## WHAT YOU HAVE TO DO
Beneath this instruction is a block of data; output from it exactly the lines that run from the one containing "0⟩]⟩ /- PLC_CAP" through the one containing "0⟩]⟩ /- MEM_UE_CNT", inclusive.

## RECORDS TO PROCESS
=======

-- ==== Sys2Proof/Machine/RegMap.lean ====
section
/-! DEFINITION. The register map, written from the register tables of every chapter (R333, R334): one descriptor a
register, with its instances, reset domain, update group and fields; and one named field for each field of the tables. -/

namespace Sys2Proof.Machine

/-- The access codes of R7 and R319. -/
inductive Acc where
  | rw | ro | hw | w1c | wo | rws | rwm | rwk | wo1
  deriving DecidableEq, Repr

/-- The reset domains of R335. -/
inductive Dom where
  | field | tile | capCh | perst | none
  deriving DecidableEq, Repr

/-- The register whose UPD_GRP field governs the RWS fields of a block (R321). -/
inductive Upd where
  | none | plc | seq | evt | wav | grp | cap | mem | clk | txl | mon
  deriving DecidableEq, Repr

/-- One field of a register: its lowest bit, width, access code and reset value. -/
structure FieldD where
  lo : Nat
  n : Nat
  acc : Acc
  rst : Nat
  deriving DecidableEq, Repr

/-- One register of the map with its instances: instance (i, j) lies at base + i × s1 + j × s2, for i below c1 and
j below c2. -/
structure RegD where
  base : Nat
  c1 : Nat
  s1 : Nat
  c2 : Nat
  s2 : Nat
  dom : Dom
  upd : Upd
  flds : List FieldD
  deriving DecidableEq, Repr

/-- A named field of one register instance: its address, lowest bit and width. -/
structure Fld where
  addr : Nat
  lo : Nat
  n : Nat
  deriving DecidableEq, Repr

/-- The registers of the MEM and PLC. -/
def regsMemPlc : List RegD :=
  [
    ⟨0x038000, 1, 0x0, 1, 0x0, .field, .none, [⟨24, 8, .wo, 0⟩, ⟨7, 1, .wo, 0⟩, ⟨0, 4, .wo, 0⟩]⟩ /- PLC_CMD -/,
    ⟨0x038004, 1, 0x0, 1, 0x0, .field, .none, [⟨24, 8, .hw, 0⟩, ⟨16, 8, .hw, 0⟩, ⟨3, 1, .hw, 0⟩, ⟨2, 1, .hw, 0⟩, ⟨1, 1, .w1c, 0⟩, ⟨0, 1, .hw, 0⟩]⟩ /- PLC_STATUS -/,
    ⟨0x038008, 6, 0x4, 1, 0x0, .field, .none, [⟨0, 32, .rw, 0⟩]⟩ /- PLC_ARG -/,
    ⟨0x038020, 4, 0x4, 1, 0x0, .field, .none, [⟨0, 32, .hw, 0⟩]⟩ /- PLC_RES -/,
    ⟨0x038040, 1, 0x0, 1, 0x0, .field, .none, [⟨0, 20, .hw, 0⟩]⟩ /- PLC_CAP -/,
    ⟨0x038044, 1, 0x0, 1, 0x0, .field, .none, [⟨0, 21, .hw, 0⟩]⟩ /- PLC_HANDLES -/,
    ⟨0x038048, 1, 0x0, 1, 0x0, .field, .none, [⟨0, 32, .hw, 0⟩]⟩ /- PLC_ADMIT -/,
    ⟨0x03804C, 1, 0x0, 1, 0x0, .field, .none, [⟨8, 5, .hw, 4⟩, ⟨0, 8, .hw, 0⟩]⟩ /- PLC_SPARE -/,
    ⟨0x038050, 1, 0x0, 1, 0x0, .field, .plc, [⟨16, 1, .rws, 1⟩, ⟨8, 8, .rws, 0x40⟩, ⟨0, 4, .rw, 0⟩]⟩ /- PLC_CFG -/,
    ⟨0x038054, 1, 0x0, 1, 0x0, .field, .none, [⟨0, 20, .hw, 0⟩]⟩ /- PLC_MIG_STATUS -/,
    ⟨0x030000, 1, 0x0, 1, 0x0, .field, .mem, [⟨9, 1, .rws, 1⟩, ⟨8, 1, .rws, 0⟩, ⟨0, 4, .rw, 0⟩]⟩ /- MEM_CTRL -/,
    ⟨0x030004, 1, 0x0, 1, 0x0, .field, .none, [⟨13, 1, .w1c, 0⟩, ⟨12, 1, .w1c, 0⟩, ⟨11, 1, .w1c, 0⟩, ⟨10, 1, .w1c, 0⟩, ⟨9, 1, .w1c, 0⟩, ⟨8, 1, .w1c, 0⟩, ⟨7, 1, .hw, 0⟩, ⟨6, 1, .hw, 0⟩, ⟨5, 1, .hw, 0⟩, ⟨4, 1, .hw, 0⟩, ⟨3, 1, .hw, 0⟩, ⟨2, 1, .hw, 0⟩, ⟨1, 1, .hw, 0⟩, ⟨0, 1, .hw, 0⟩]⟩ /- MEM_STATUS -/] ++
  [
    ⟨0x030008, 1, 0x0, 1, 0x0, .field, .mem, [⟨16, 4, .hw, 0⟩, ⟨0, 16, .rws, 0x1f4⟩]⟩ /- MEM_SR -/,
    ⟨0x03000C, 1, 0x0, 1, 0x0, .field, .mem, [⟨0, 5, .rws, 0xa⟩]⟩ /- MEM_NBR -/,
    ⟨0x030010, 1, 0x0, 1, 0x0, .field, .mem, [⟨0, 3, .rws, 4⟩]⟩ /- MEM_ECC -/,
    ⟨0x030014, 1, 0x0, 1, 0x0, .field, .mem, [⟨0, 4, .rws, 8⟩]⟩ /- MEM_RET_RATE -/,
    ⟨0x030018, 1, 0x0, 1, 0x0, .field, .none, [⟨0, 32, .hw, 0⟩]⟩ /- MEM_TEMP -/,
    ⟨0x03001C, 1, 0x0, 1, 0x0, .field, .none, [⟨0, 32, .hw, 0⟩]⟩ /- MEM_TEMP_REF -/,
    ⟨0x030020, 1, 0x0, 1, 0x0, .field, .none, [⟨0, 32, .rw, 0⟩]⟩ /- MEM_CE_CNT -/,
    ⟨0x030024, 1, 0x0, 1, 0x0, .field, .none, [⟨0, 32, .rw, 0⟩]⟩ /- MEM_UE_CNT -/,
    ⟨0x030028, 1, 0x0, 1, 0x0, .field, .none, [⟨0, 32, .rw, 0⟩]⟩ /- MEM_PAR_CNT -/,
    ⟨0x03002C, 1, 0x0, 1, 0x0, .field, .none, [⟨0, 32, .rw, 0⟩]⟩ /- MEM_PPLAY_CNT -/,
    ⟨0x030030, 1, 0x0, 1, 0x0, .field, .none, [⟨0, 32, .rw, 0⟩]⟩ /- MEM_LATE_CNT -/,
    ⟨0x030034, 1, 0x0, 1, 0x0, .field, .none, [⟨0, 32, .rw, 0⟩]⟩ /- MEM_URGENT_CNT -/] ++
  [
    ⟨0x030038, 1, 0x0, 1, 0x0, .field, .none, [⟨16, 9, .hw, 0⟩, ⟨0, 8, .hw, 0⟩]⟩ /- MEM_LOG_WR -/,
    ⟨0x03003C, 1, 0x0, 1, 0x0, .field, .none, [⟨16, 8, .hw, 0⟩, ⟨0, 7, .hw, 0⟩]⟩ /- MEM_SERVICE -/]

/-- The registers of the context table. -/
def regsTableCtx : List RegD :=
  [
    ⟨0x180000, 1024, 0x200, 1, 0x0, .field, .none, [⟨28, 3, .hw, 0⟩, ⟨16, 8, .hw, 0⟩, ⟨8, 2, .rw, 0⟩, ⟨4, 1, .rw, 0⟩, ⟨0, 4, .rw, 0⟩]⟩ /- CTX_CFG -/,
    ⟨0x180004, 1024, 0x200, 1, 0x0, .field, .none, [⟨0, 32, .rw, 0⟩]⟩ /- CTX_BRIDGE -/,
    ⟨0x180008, 1024, 0x200, 1, 0x0, .field, .none, [⟨0, 32, .rw, 0⟩]⟩ /- CTX_INIT_PC_LO -/,
    ⟨0x180010, 1024, 0x200, 1, 0x0, .field, .none, [⟨0, 32, .hw, 0⟩]⟩ /- CTX_PC_LO -/,
    ⟨0x180024, 1024, 0x200, 1, 0x0, .field, .none, [⟨0, 32, .rw, 0⟩]⟩ /- CTX_DIVERT_LO -/,
    ⟨0x18000C, 1024, 0x200, 1, 0x0, .field, .none, [⟨8, 24, .rw, 0⟩, ⟨0, 2, .rw, 0⟩]⟩ /- CTX_INIT_PC_HI -/,
    ⟨0x180014, 1024, 0x200, 1, 0x0, .field, .none, [⟨8, 24, .hw, 0⟩, ⟨0, 2, .hw, 0⟩]⟩ /- CTX_PC_HI -/,
    ⟨0x180028, 1024, 0x200, 1, 0x0, .field, .none, [⟨8, 24, .rw, 0⟩, ⟨0, 2, .rw, 0⟩]⟩ /- CTX_DIVERT_HI -/,
    ⟨0x180018, 1024, 0x200, 2, 0x4, .field, .none, [⟨0, 32, .rw, 0⟩]⟩ /- CTX_CNT -/,
    ⟨0x180020, 1024, 0x200, 1, 0x0, .field, .none, [⟨16, 1, .hw, 0⟩, ⟨8, 5, .hw, 0⟩, ⟨0, 4, .hw, 0⟩]⟩ /- CTX_DEPTH -/,
    ⟨0x18002C, 1024, 0x200, 1, 0x0, .field, .none, [⟨8, 8, .hw, 0⟩, ⟨0, 8, .hw, 0⟩]⟩ /- CTX_FAULT -/,
    ⟨0x180140, 1024, 0x200, 8, 0x10, .field, .none, [⟨31, 1, .hw, 0⟩, ⟨30, 1, .hw, 0⟩, ⟨29, 1, .hw, 0⟩, ⟨28, 1, .hw, 0⟩, ⟨25, 3, .hw, 0⟩, ⟨24, 1, .hw, 0⟩, ⟨16, 6, .hw, 0⟩, ⟨0, 10, .hw, 0⟩]⟩ /- ARM_CTL -/] ++
  [
    ⟨0x180144, 1024, 0x200, 8, 0x10, .field, .none, [⟨8, 24, .hw, 0⟩]⟩ /- ARM_TGT_H -/,
    ⟨0x180148, 1024, 0x200, 8, 0x10, .field, .none, [⟨0, 22, .hw, 0⟩]⟩ /- ARM_TGT_O -/,
    ⟨0x18014C, 1024, 0x200, 8, 0x10, .field, .none, [⟨0, 32, .hw, 0⟩]⟩ /- ARM_FIRED -/]

/-- The registers of the SEQ, LND, MC, WAV and NCO of the tiles. -/
def regsTiles : List RegD :=
  [
    ⟨0x080000, 16, 0x4000, 1, 0x0, .tile, .seq, [⟨9, 1, .rws, 0⟩, ⟨8, 1, .rws, 0⟩, ⟨0, 4, .rw, 0⟩]⟩ /- SEQ_CTRL -/,
    ⟨0x080004, 16, 0x4000, 1, 0x0, .tile, .none, [⟨31, 1, .hw, 0⟩, ⟨30, 1, .hw, 0⟩, ⟨20, 10, .hw, 0⟩, ⟨10, 10, .hw, 0⟩, ⟨4, 1, .w1c, 0⟩, ⟨3, 1, .w1c, 0⟩, ⟨2, 1, .w1c, 0⟩, ⟨1, 1, .w1c, 0⟩, ⟨0, 1, .w1c, 0⟩]⟩ /- SEQ_STATUS -/,
    ⟨0x080008, 16, 0x4000, 1, 0x0, .tile, .none, [⟨24, 8, .wo, 0⟩, ⟨14, 10, .wo, 0⟩, ⟨8, 2, .wo, 0⟩, ⟨7, 1, .wo, 0⟩, ⟨0, 4, .wo, 0⟩]⟩ /- SEQ_CMD -/,
    ⟨0x08000C, 16, 0x4000, 1, 0x0, .tile, .none, [⟨24, 8, .hw, 0⟩, ⟨16, 8, .hw, 0⟩, ⟨1, 1, .w1c, 0⟩, ⟨0, 1, .hw, 0⟩]⟩ /- SEQ_CMD_STATUS -/,
    ⟨0x080010, 16, 0x4000, 2, 0x4, .tile, .none, [⟨0, 32, .rw, 0⟩]⟩ /- SEQ_ARG -/,
    ⟨0x080018, 16, 0x4000, 1, 0x0, .tile, .none, [⟨22, 10, .hw, 0⟩, ⟨8, 8, .hw, 0⟩, ⟨0, 8, .hw, 0⟩]⟩ /- SEQ_FAULT -/,
    ⟨0x08001C, 16, 0x4000, 1, 0x0, .tile, .none, [⟨0, 9, .hw, 0⟩]⟩ /- SEQ_RESIDENT -/,
    ⟨0x080020, 16, 0x4000, 1, 0x0, .tile, .none, [⟨0, 32, .rw, 0⟩]⟩ /- SEQ_GAP_CNT -/,
    ⟨0x080024, 16, 0x4000, 1, 0x0, .tile, .none, [⟨0, 32, .rw, 0⟩]⟩ /- SEQ_LATE_CNT -/,
    ⟨0x080028, 16, 0x4000, 1, 0x0, .tile, .none, [⟨0, 32, .hw, 0⟩]⟩ /- SEQ_MARK_TAG -/,
    ⟨0x08002C, 16, 0x4000, 1, 0x0, .tile, .none, [⟨0, 32, .hw, 0⟩]⟩ /- SEQ_MARK_TS_LO -/,
    ⟨0x080030, 16, 0x4000, 1, 0x0, .tile, .none, [⟨0, 32, .hw, 0⟩]⟩ /- SEQ_MARK_TS_HI -/] ++
  [
    ⟨0x080034, 16, 0x4000, 1, 0x0, .tile, .none, [⟨22, 10, .hw, 0⟩, ⟨16, 6, .hw, 0⟩, ⟨0, 16, .hw, 0⟩]⟩ /- SEQ_RESUME -/,
    ⟨0x080100, 16, 0x4000, 1, 0x0, .tile, .none, [⟨8, 6, .hw, 0⟩, ⟨0, 6, .hw, 0x30⟩]⟩ /- LND_STATUS -/,
    ⟨0x080104, 16, 0x4000, 1, 0x0, .tile, .none, [⟨0, 32, .rw, 0⟩]⟩ /- LND_LOST_CNT -/,
    ⟨0x080108, 16, 0x4000, 1, 0x0, .tile, .none, [⟨0, 32, .rw, 0⟩]⟩ /- LND_UNLANDED_CNT -/,
    ⟨0x080200, 16, 0x4000, 1, 0x0, .field, .none, [⟨16, 16, .hw, 0⟩, ⟨0, 16, .hw, 0⟩]⟩ /- MC_VERSION -/,
    ⟨0x080204, 16, 0x4000, 1, 0x0, .field, .none, [⟨24, 8, .hw, 0⟩, ⟨0, 1, .hw, 0⟩]⟩ /- MC_STATUS -/,
    ⟨0x080208, 16, 0x4000, 1, 0x0, .field, .none, [⟨8, 24, .rw, 0⟩]⟩ /- MC_ULOAD_SRC -/,
    ⟨0x08020C, 16, 0x4000, 1, 0x0, .field, .none, [⟨0, 1, .rwk, 0⟩]⟩ /- MC_ULOAD -/,
    ⟨0x080400, 8, 0x4000, 1, 0x0, .field, .wav, [⟨9, 1, .rw, 0⟩, ⟨8, 1, .rws, 0⟩, ⟨4, 2, .rws, 0⟩, ⟨0, 4, .rw, 0⟩]⟩ /- WAV_CTRL -/,
    ⟨0x080404, 8, 0x4000, 1, 0x0, .field, .wav, [⟨4, 3, .rws, 0⟩, ⟨0, 2, .rws, 0⟩]⟩ /- WAV_CFG -/,
    ⟨0x080408, 8, 0x4000, 1, 0x0, .field, .wav, [⟨0, 16, .rws, 0⟩]⟩ /- WAV_HOLD -/,
    ⟨0x08040C, 8, 0x4000, 1, 0x0, .field, .wav, [⟨0, 28, .rws, 0x8000000⟩]⟩ /- WAV_GAIN -/] ++
  [
    ⟨0x080410, 8, 0x4000, 1, 0x0, .field, .wav, [⟨0, 28, .rws, 0⟩]⟩ /- WAV_OFFSET -/,
    ⟨0x080414, 8, 0x4000, 1, 0x0, .field, .wav, [⟨0, 14, .rws, 0⟩]⟩ /- WAV_SLEW_STEP -/,
    ⟨0x080418, 8, 0x4000, 1, 0x0, .field, .wav, [⟨0, 8, .rws, 0⟩]⟩ /- WAV_SLEW_RATE -/,
    ⟨0x08041C, 8, 0x4000, 1, 0x0, .field, .wav, [⟨0, 6, .rws, 8⟩]⟩ /- WAV_MTH -/,
    ⟨0x080420, 8, 0x4000, 1, 0x0, .field, .none, [⟨6, 1, .hw, 0⟩, ⟨5, 1, .hw, 0⟩, ⟨4, 1, .hw, 0⟩, ⟨3, 1, .hw, 0⟩, ⟨2, 1, .w1c, 0⟩, ⟨1, 1, .w1c, 0⟩, ⟨0, 1, .w1c, 0⟩]⟩ /- WAV_STATUS -/,
    ⟨0x080424, 8, 0x4000, 1, 0x0, .field, .none, [⟨0, 32, .rw, 0⟩]⟩ /- WAV_SAT_CNT -/,
    ⟨0x080428, 8, 0x4000, 1, 0x0, .field, .none, [⟨0, 32, .rw, 0⟩]⟩ /- WAV_SLEW_CNT -/,
    ⟨0x08042C, 8, 0x4000, 1, 0x0, .field, .none, [⟨0, 32, .rw, 0⟩]⟩ /- WAV_MTH_CNT -/,
    ⟨0x080430, 8, 0x4000, 1, 0x0, .field, .none, [⟨0, 32, .hw, 0⟩]⟩ /- WAV_GDELAY -/,
    ⟨0x080434, 8, 0x4000, 1, 0x0, .field, .none, [⟨0, 28, .hw, 0x8000000⟩]⟩ /- WAV_GAIN_ACT -/,
    ⟨0x080438, 8, 0x4000, 1, 0x0, .field, .none, [⟨0, 28, .hw, 0⟩]⟩ /- WAV_OFFSET_ACT -/,
    ⟨0x080440, 8, 0x4000, 1, 0x0, .field, .wav, [⟨0, 32, .rws, 0⟩]⟩ /- NCO_FTW_LO -/] ++
  [
    ⟨0x080444, 8, 0x4000, 1, 0x0, .field, .wav, [⟨0, 16, .rws, 0⟩]⟩ /- NCO_FTW_HI -/,
    ⟨0x080448, 8, 0x4000, 1, 0x0, .field, .none, [⟨0, 32, .hw, 0⟩]⟩ /- NCO_FTW_ACT_LO -/,
    ⟨0x08044C, 8, 0x4000, 1, 0x0, .field, .none, [⟨0, 16, .hw, 0⟩]⟩ /- NCO_FTW_ACT_HI -/,
    ⟨0x080450, 8, 0x4000, 1, 0x0, .field, .wav, [⟨0, 32, .rws, 0⟩]⟩ /- NCO_RST_PH_LO -/,
    ⟨0x080454, 8, 0x4000, 1, 0x0, .field, .wav, [⟨0, 16, .rws, 0⟩]⟩ /- NCO_RST_PH_HI -/,
    ⟨0x080458, 8, 0x4000, 1, 0x0, .field, .wav, [⟨0, 16, .rws, 0xffff⟩]⟩ /- NCO_AMP -/]

/-- The registers of the EVT. -/
def regsEvt : List RegD :=
  [
    ⟨0x040000, 1, 0x0, 1, 0x0, .field, .evt, [⟨8, 1, .rws, 1⟩, ⟨0, 4, .rw, 0⟩]⟩ /- EVT_CTRL -/,
    ⟨0x040004, 1, 0x0, 1, 0x0, .field, .none, [⟨4, 1, .hw, 0⟩, ⟨3, 1, .w1c, 0⟩, ⟨2, 1, .w1c, 0⟩, ⟨1, 1, .w1c, 0⟩, ⟨0, 1, .w1c, 0⟩]⟩ /- EVT_STATUS -/,
    ⟨0x040008, 1, 0x0, 1, 0x0, .field, .evt, [⟨0, 32, .rws, 0x1000⟩]⟩ /- EVT_SYS_BUDGET -/,
    ⟨0x04000C, 1, 0x0, 1, 0x0, .field, .none, [⟨0, 32, .rw, 0⟩]⟩ /- EVT_SYS_LATE_CNT -/,
    ⟨0x040010, 1, 0x0, 1, 0x0, .field, .none, [⟨0, 32, .wo, 0⟩]⟩ /- EVT_HOST_RAISE -/,
    ⟨0x040014, 1, 0x0, 1, 0x0, .field, .none, [⟨0, 9, .hw, 0⟩]⟩ /- EVT_LOG_WR -/,
    ⟨0x040040, 4, 0x4, 1, 0x0, .field, .evt, [⟨16, 12, .rws, 0⟩, ⟨4, 2, .rws, 0⟩, ⟨2, 1, .rws, 0⟩, ⟨0, 1, .rws, 0⟩]⟩ /- EVT_TRIG_CFG -/,
    ⟨0x040080, 16, 0x10, 1, 0x0, .field, .evt, [⟨16, 10, .rws, 0⟩, ⟨12, 4, .rws, 0⟩, ⟨4, 2, .rws, 0⟩, ⟨1, 1, .rws, 0⟩, ⟨0, 1, .hw, 0⟩]⟩ /- EVT_TMR_CTRL -/,
    ⟨0x040084, 16, 0x10, 1, 0x0, .field, .evt, [⟨0, 32, .rws, 0⟩]⟩ /- EVT_TMR_PER_LO -/,
    ⟨0x040088, 16, 0x10, 1, 0x0, .field, .evt, [⟨0, 16, .rws, 0⟩]⟩ /- EVT_TMR_PER_HI -/,
    ⟨0x040180, 1, 0x0, 1, 0x0, .field, .none, [⟨16, 16, .wo, 0⟩, ⟨0, 16, .wo, 0⟩]⟩ /- EVT_TMR_CMD -/,
    ⟨0x0401C0, 16, 0x4, 1, 0x0, .field, .evt, [⟨31, 1, .rws, 0⟩, ⟨16, 8, .rws, 0⟩, ⟨0, 10, .rws, 0⟩]⟩ /- EVT_SYSOUT -/]

/-- The registers of the event map and capture buffer entries. -/
def regsTableEvtBuf : List RegD :=
  [
    ⟨0x160000, 276, 0x4, 1, 0x0, .field, .evt, [⟨31, 1, .rws, 1⟩, ⟨30, 1, .rws, 1⟩, ⟨12, 16, .rws, 0⟩, ⟨0, 9, .rws, 0⟩]⟩ /- EVT_MAP -/,
    ⟨0x160450, 492, 0x4, 1, 0x0, .field, .evt, [⟨31, 1, .rws, 0⟩, ⟨30, 1, .rws, 1⟩, ⟨12, 16, .rws, 0⟩, ⟨0, 9, .rws, 0⟩]⟩ /- EVT_MAP -/,
    ⟨0x161000, 16, 0x40, 1, 0x0, .field, .none, [⟨16, 10, .rw, 0⟩, ⟨8, 1, .wo, 0⟩, ⟨4, 2, .rw, 0⟩, ⟨0, 1, .rw, 0⟩]⟩ /- CBUF_CFG -/,
    ⟨0x161004, 16, 0x40, 1, 0x0, .field, .none, [⟨0, 32, .rw, 0⟩]⟩ /- CBUF_PRE -/,
    ⟨0x161008, 16, 0x40, 1, 0x0, .field, .none, [⟨0, 32, .rw, 0⟩]⟩ /- CBUF_POST -/,
    ⟨0x16100C, 16, 0x40, 1, 0x0, .field, .none, [⟨24, 8, .hw, 0⟩, ⟨6, 1, .w1c, 0⟩, ⟨4, 2, .hw, 0⟩, ⟨0, 3, .hw, 0⟩]⟩ /- CBUF_STATUS -/,
    ⟨0x161010, 16, 0x40, 1, 0x0, .field, .none, [⟨0, 32, .hw, 0⟩]⟩ /- CBUF_TRIG_LO -/,
    ⟨0x161014, 16, 0x40, 1, 0x0, .field, .none, [⟨0, 2, .hw, 0⟩]⟩ /- CBUF_TRIG_HI -/,
    ⟨0x161018, 16, 0x40, 1, 0x0, .field, .none, [⟨0, 32, .hw, 0⟩]⟩ /- CBUF_FIRST_LO -/,
    ⟨0x16101C, 16, 0x40, 1, 0x0, .field, .none, [⟨0, 2, .hw, 0⟩]⟩ /- CBUF_FIRST_HI -/,
    ⟨0x161020, 16, 0x40, 1, 0x0, .field, .none, [⟨0, 32, .hw, 0⟩]⟩ /- CBUF_COUNT_LO -/,
    ⟨0x161024, 16, 0x40, 1, 0x0, .field, .none, [⟨0, 2, .hw, 0⟩]⟩ /- CBUF_COUNT_HI -/]

/-- The registers of the slipway and rank tables. -/
def regsTableSlwRank : List RegD :=
  [
    ⟨0x170000, 256, 0x40, 1, 0x0, .field, .none, [⟨8, 24, .rw, 0⟩, ⟨0, 1, .rw, 0⟩]⟩ /- SLW_HANDLE -/,
    ⟨0x170004, 256, 0x40, 1, 0x0, .field, .none, [⟨0, 17, .rw, 0x40⟩]⟩ /- SLW_BLOCK -/,
    ⟨0x170008, 256, 0x40, 1, 0x0, .field, .none, [⟨16, 16, .rw, 1⟩, ⟨0, 16, .rw, 0⟩]⟩ /- SLW_WMARK -/,
    ⟨0x17000C, 256, 0x40, 1, 0x0, .field, .none, [⟨8, 1, .rw, 0⟩, ⟨7, 1, .rw, 0⟩, ⟨0, 6, .rw, 0⟩]⟩ /- SLW_SIG -/,
    ⟨0x170010, 256, 0x40, 1, 0x0, .field, .none, [⟨0, 32, .hw, 0⟩]⟩ /- SLW_WR_LO -/,
    ⟨0x170014, 256, 0x40, 1, 0x0, .field, .none, [⟨0, 32, .hw, 0⟩]⟩ /- SLW_WR_HI -/,
    ⟨0x170018, 256, 0x40, 1, 0x0, .field, .none, [⟨0, 32, .hw, 0⟩]⟩ /- SLW_RD_LO -/,
    ⟨0x17001C, 256, 0x40, 1, 0x0, .field, .none, [⟨0, 32, .hw, 0⟩]⟩ /- SLW_RD_HI -/,
    ⟨0x170020, 256, 0x40, 1, 0x0, .field, .none, [⟨0, 32, .rw, 0⟩]⟩ /- SLW_UR_CNT -/,
    ⟨0x170024, 256, 0x40, 1, 0x0, .field, .none, [⟨0, 32, .hw, 0⟩]⟩ /- SLW_UR_TIME_LO -/,
    ⟨0x170028, 256, 0x40, 1, 0x0, .field, .none, [⟨0, 32, .hw, 0⟩]⟩ /- SLW_UR_TIME_HI -/,
    ⟨0x178000, 192, 0x20, 1, 0x0, .field, .none, [⟨24, 8, .hw, 0⟩, ⟨12, 12, .hw, 0⟩, ⟨8, 4, .hw, 0⟩, ⟨0, 3, .hw, 0⟩]⟩ /- RANK_STATE -/] ++
  [
    ⟨0x178004, 192, 0x20, 1, 0x0, .field, .none, [⟨0, 32, .rw, 0⟩]⟩ /- RANK_CE_CNT -/,
    ⟨0x178008, 192, 0x20, 1, 0x0, .field, .none, [⟨0, 32, .rw, 0⟩]⟩ /- RANK_UE_CNT -/,
    ⟨0x17800C, 192, 0x20, 1, 0x0, .field, .none, [⟨0, 32, .hw, 0⟩]⟩ /- RANK_RET_TIME_LO -/,
    ⟨0x178010, 192, 0x20, 1, 0x0, .field, .none, [⟨0, 32, .hw, 0⟩]⟩ /- RANK_RET_TIME_HI -/,
    ⟨0x178014, 192, 0x20, 1, 0x0, .field, .none, [⟨16, 16, .hw, 0⟩, ⟨0, 16, .hw, 0⟩]⟩ /- RANK_EYE -/]

/-- The registers of the dispatch tables. -/
def regsDispatchT : List RegD :=
  [
    ⟨0x140000, 16, 0x100, 64, 0x4, .field, .none, [⟨15, 1, .ro, 0⟩, ⟨0, 12, .ro, 0⟩]⟩ /- MC_DISPATCH -/]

=======

## SOLUTION FOR THIS PROBLEM
    ⟨0x038040, 1, 0x0, 1, 0x0, .field, .none, [⟨0, 20, .hw, 0⟩]⟩ /- PLC_CAP -/,
    ⟨0x038044, 1, 0x0, 1, 0x0, .field, .none, [⟨0, 21, .hw, 0⟩]⟩ /- PLC_HANDLES -/,
    ⟨0x038048, 1, 0x0, 1, 0x0, .field, .none, [⟨0, 32, .hw, 0⟩]⟩ /- PLC_ADMIT -/,
    ⟨0x03804C, 1, 0x0, 1, 0x0, .field, .none, [⟨8, 5, .hw, 4⟩, ⟨0, 8, .hw, 0⟩]⟩ /- PLC_SPARE -/,
    ⟨0x038050, 1, 0x0, 1, 0x0, .field, .plc, [⟨16, 1, .rws, 1⟩, ⟨8, 8, .rws, 0x40⟩, ⟨0, 4, .rw, 0⟩]⟩ /- PLC_CFG -/,
    ⟨0x038054, 1, 0x0, 1, 0x0, .field, .none, [⟨0, 20, .hw, 0⟩]⟩ /- PLC_MIG_STATUS -/,
    ⟨0x030000, 1, 0x0, 1, 0x0, .field, .mem, [⟨9, 1, .rws, 1⟩, ⟨8, 1, .rws, 0⟩, ⟨0, 4, .rw, 0⟩]⟩ /- MEM_CTRL -/,
    ⟨0x030004, 1, 0x0, 1, 0x0, .field, .none, [⟨13, 1, .w1c, 0⟩, ⟨12, 1, .w1c, 0⟩, ⟨11, 1, .w1c, 0⟩, ⟨10, 1, .w1c, 0⟩, ⟨9, 1, .w1c, 0⟩, ⟨8, 1, .w1c, 0⟩, ⟨7, 1, .hw, 0⟩, ⟨6, 1, .hw, 0⟩, ⟨5, 1, .hw, 0⟩, ⟨4, 1, .hw, 0⟩, ⟨3, 1, .hw, 0⟩, ⟨2, 1, .hw, 0⟩, ⟨1, 1, .hw, 0⟩, ⟨0, 1, .hw, 0⟩]⟩ /- MEM_STATUS -/] ++
  [
    ⟨0x030008, 1, 0x0, 1, 0x0, .field, .mem, [⟨16, 4, .hw, 0⟩, ⟨0, 16, .rws, 0x1f4⟩]⟩ /- MEM_SR -/,
    ⟨0x03000C, 1, 0x0, 1, 0x0, .field, .mem, [⟨0, 5, .rws, 0xa⟩]⟩ /- MEM_NBR -/,
    ⟨0x030010, 1, 0x0, 1, 0x0, .field, .mem, [⟨0, 3, .rws, 4⟩]⟩ /- MEM_ECC -/,
    ⟨0x030014, 1, 0x0, 1, 0x0, .field, .mem, [⟨0, 4, .rws, 8⟩]⟩ /- MEM_RET_RATE -/,
    ⟨0x030018, 1, 0x0, 1, 0x0, .field, .none, [⟨0, 32, .hw, 0⟩]⟩ /- MEM_TEMP -/,
    ⟨0x03001C, 1, 0x0, 1, 0x0, .field, .none, [⟨0, 32, .hw, 0⟩]⟩ /- MEM_TEMP_REF -/,
    ⟨0x030020, 1, 0x0, 1, 0x0, .field, .none, [⟨0, 32, .rw, 0⟩]⟩ /- MEM_CE_CNT -/,
    ⟨0x030024, 1, 0x0, 1, 0x0, .field, .none, [⟨0, 32, .rw, 0⟩]⟩ /- MEM_UE_CNT -/,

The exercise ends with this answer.